Ditto for my visit to New York shortly after, when I saw the offices of BarnesandNoble.com and had a breakfast meeting with Steve Riggio, who was recently promoted to CEO of Barnes and Noble. Riggio wore brown corduroy pants, I remember. He arrived late, left early. I remember being in a relative state of terror during the entire meeting, though Jeff told me later that I didn't show it (maybe he was just trying to reassure me :-)). I didn't eat anything, of course.

My brief mention of a business meeting in Seattle in May the following year referred to one I attended at the offices of Amazon.com. I remember being horrified by the price of my first class plane ticket (which someone else booked and paid for), about US$1600. I saw some of the legendary door-desks, which was pretty cool. I also remember the beginning of the meeting, where everyone (as if at a signal) took out their business cards and set them in a neat pile on the table in front of them. I was the only one with no business cards, having opted not to bring my cheapo perforated-edge homemade cards (plus I didn't have a lot of warning about the Seattle trip). There were a lot of things like the ritualistic displaying of business cards at the beginning of the meeting, unspoken rules of the corporate world with which I was completely unfamiliar. The whole Seattle visit was somewhat of a blur to me, mainly because a favourite aunt had died on the day I left; I found out while waiting in the airport after checking in :-(.

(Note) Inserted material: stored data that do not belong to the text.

-- ==== Sys2Proof/Decode.lean ====
section
/-! DEFINITION. From bytes to operations and back (30_encoding.md): the tag classifier R76, operand assembly R78, the
decoder, the encoder R83, and the two fixed frame parts R67 and R68. Every tag byte has a meaning (R79); the only thing a decoder
can lack is bytes, and it says so by name. -/

namespace Sys2Proof

/-- The class of a tag byte (30_encoding.md R69). -/
inductive TagClass where
  | rgb
  | rgba
  | index
  | diff
  | luma
  | run
deriving DecidableEq, Repr

/-- TagClass(b0) of 30_encoding.md R76: the exact matches first, then the top two bits. -/
def tagClass (b0 : Byte) : TagClass :=
  if b0 = 0xfe#8 then .rgb
  else if b0 = 0xff#8 then .rgba
  else if b0.extractLsb' 6 2 = 0b00#2 then .index
  else if b0.extractLsb' 6 2 = 0b01#2 then .diff
  else if b0.extractLsb' 6 2 = 0b10#2 then .luma
  else .run

/-- The length in bytes of an operation, from its tag's class alone (30_encoding.md R77). -/
def TagClass.length : TagClass → Nat
  | .index => 1
  | .diff => 1
  | .run => 1
  | .luma => 2
  | .rgb => 4
  | .rgba => 5

/-- The class of the tag an operation is written with (30_encoding.md R69). -/
def Instr.tag : Instr → TagClass
  | .index _ => .index
  | .diff _ _ _ => .diff
  | .luma _ _ _ => .luma
  | .run _ => .run
  | .rgb _ _ _ => .rgb
  | .rgba _ _ _ _ => .rgba

/-- A signed operand from its field: zero-extended, less the bias (30_encoding.md R78). -/
def unbias {w : Nat} (bias : Nat) (v : BitVec w) : Int := (v.toNat : Int) - (bias : Int)

/-- The field of a signed operand: the operand plus the bias, in w bits (30_encoding.md R83). -/
def biasField (w bias : Nat) (d : Int) : BitVec w := BitVec.ofInt w (d + (bias : Int))

/-- INDEX operands (30_encoding.md R70). -/
def indexOf (b0 : Byte) : Instr := .index (b0.extractLsb' 0 6)

/-- DIFF operands (30_encoding.md R71): r, g and b from bit 5 down, bias 2. -/
def diffOf (b0 : Byte) : Instr :=
  .diff (unbias 2 (b0.extractLsb' 4 2)) (unbias 2 (b0.extractLsb' 2 2)) (unbias 2 (b0.extractLsb' 0 2))

/-- LUMA operands (30_encoding.md R72): bias 32 in the first byte, bias 8 in the second. -/
def lumaOf (b0 b1 : Byte) : Instr :=
  .luma (unbias 32 (b0.extractLsb' 0 6)) (unbias 8 (b1.extractLsb' 4 4)) (unbias 8 (b1.extractLsb' 0 4))

/-- RUN operand (30_encoding.md R73): the field n stands for n + 1 pixels. -/
def runOf (b0 : Byte) : Instr := .run ((b0.extractLsb' 0 6).toNat + 1)

/-- What the decoder reads at the front of a stream. -/
inductive Decoded where
  /-- An operation and the bytes after it. -/
  | op (i : Instr) (rest : List Byte)
  /-- No byte at all: there is no tag to read. -/
  | noTag
  /-- The tag is there and the operand bytes of its class are not all there. -/
  | cutShort (c : TagClass)
deriving DecidableEq, Repr

/-- The operand bytes of a classified tag (30_encoding.md R77, R78). -/
def decodeTagged (b0 : Byte) (rest : List Byte) : TagClass → Decoded
  | .index => .op (indexOf b0) rest
  | .diff => .op (diffOf b0) rest
  | .run => .op (runOf b0) rest
  | .luma =>
    match rest with
    | b1 :: rest' => .op (lumaOf b0 b1) rest'
    | _ => .cutShort .luma
  | .rgb =>
    match rest with
    | r :: g :: b :: rest' => .op (.rgb r g b) rest'
    | _ => .cutShort .rgb
  | .rgba =>
    match rest with
    | r :: g :: b :: a :: rest' => .op (.rgba r g b a) rest'
    | _ => .cutShort .rgba

/-- The decoder: one tag byte, then the operand bytes of its class (30_encoding.md R69, R77). Bytes after the tag are
never classified. -/
def decode : List Byte → Decoded
  | [] => .noTag
  | b0 :: rest => decodeTagged b0 rest (tagClass b0)

/-- The encoder: the bytes of the assembler forms (30_encoding.md R83), fields from the most significant bit down. -/
def encode : Instr → List Byte
  | .index i => [0b00#2 ++ i]
  | .diff dr dg db => [0b01#2 ++ biasField 2 2 dr ++ biasField 2 2 dg ++ biasField 2 2 db]
  | .luma dg drdg dbdg => [0b10#2 ++ biasField 6 32 dg, biasField 4 8 drdg ++ biasField 4 8 dbdg]
  | .run k => [0b11#2 ++ BitVec.ofNat 6 (k - 1)]
  | .rgb r g b => [0xfe#8, r, g, b]
  | .rgba r g b a => [0xff#8, r, g, b, a]

/-- A u32 as four bytes, most significant first (20_memory.md R48). -/
def bytesOfU32 (v : BitVec 32) : List Byte :=
  [v.extractLsb' 24 8, v.extractLsb' 16 8, v.extractLsb' 8 8, v.extractLsb' 0 8]

/-- Four bytes read as a u32, the first one most significant (20_memory.md R48). -/
def u32OfBytes (b0 b1 b2 b3 : Byte) : BitVec 32 := b0 ++ b1 ++ b2 ++ b3

/-- The magic "qoif" as ASCII bytes (20_memory.md R50; the byte values are from general knowledge, log 15). -/
def magicBytes : List Byte := [0x71#8, 0x6f#8, 0x69#8, 0x66#8]

/-- HEADER w, h, c, s: the 14-byte preamble (30_encoding.md R67). -/
def encodeHeader (w h : BitVec 32) (c cs : Byte) : List Byte :=
  magicBytes ++ bytesOfU32 w ++ bytesOfU32 h ++ [c, cs]

/-- END: the 8-byte end marker (30_encoding.md R68). -/
def endMarker : List Byte := [0#8, 0#8, 0#8, 0#8, 0#8, 0#8, 0#8, 1#8]

/-- The bytes of an opcode-table word, as they lie in the stream: byte k is bits 8k+7..8k, and every bit above nbits is 0.
Five bytes, the longest operation (log 21). -/
def tableBytes (nbits w : Nat) : List Byte :=
  let v := w % 2 ^ nbits
  [BitVec.ofNat 8 v, BitVec.ofNat 8 (v / 2 ^ 8), BitVec.ofNat 8 (v / 2 ^ 16), BitVec.ofNat 8 (v / 2 ^ 24),
    BitVec.ofNat 8 (v / 2 ^ 32)]

/-- The operation the decoder reads from an opcode-table word (log 21). -/
def decodeTableWord (nbits w : Nat) : Option Instr :=
  match decode (tableBytes nbits w) with
  | .op i _ => some i
  | .noTag => none
  | .cutShort _ => none

end Sys2Proof
end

More on my dot-com adventures at a future date. My Dad just arrived, so I'd better finish this up...


Sara trying to blow bubbles


Sara laughing


News/Updates

Jeff and I saw L.A. Confidential last night and both loved it (with some reservations about the ending).

Fox is going to air the new 2 1/2 minute trailer for Episode II: Attack of the Clones on March 10th between 8:30-10 pm EST. Source: USA Today. Hopefully it will be better than the last trailer, and show more of Ewan McGregor.






Today's Blatherpics:









Sara and Annie playing Barbies with their cousins Taavo and Markus. It was pretty funny contrasting how the boys' Barbie play differs from Sara's and Annie's. More on this in an upcoming Blathering (I started writing about it here but it got way too long :-)).



Sara practising blowing bubbles in front of the mirror.



More of Sara practising blowing bubbles in front of the mirror.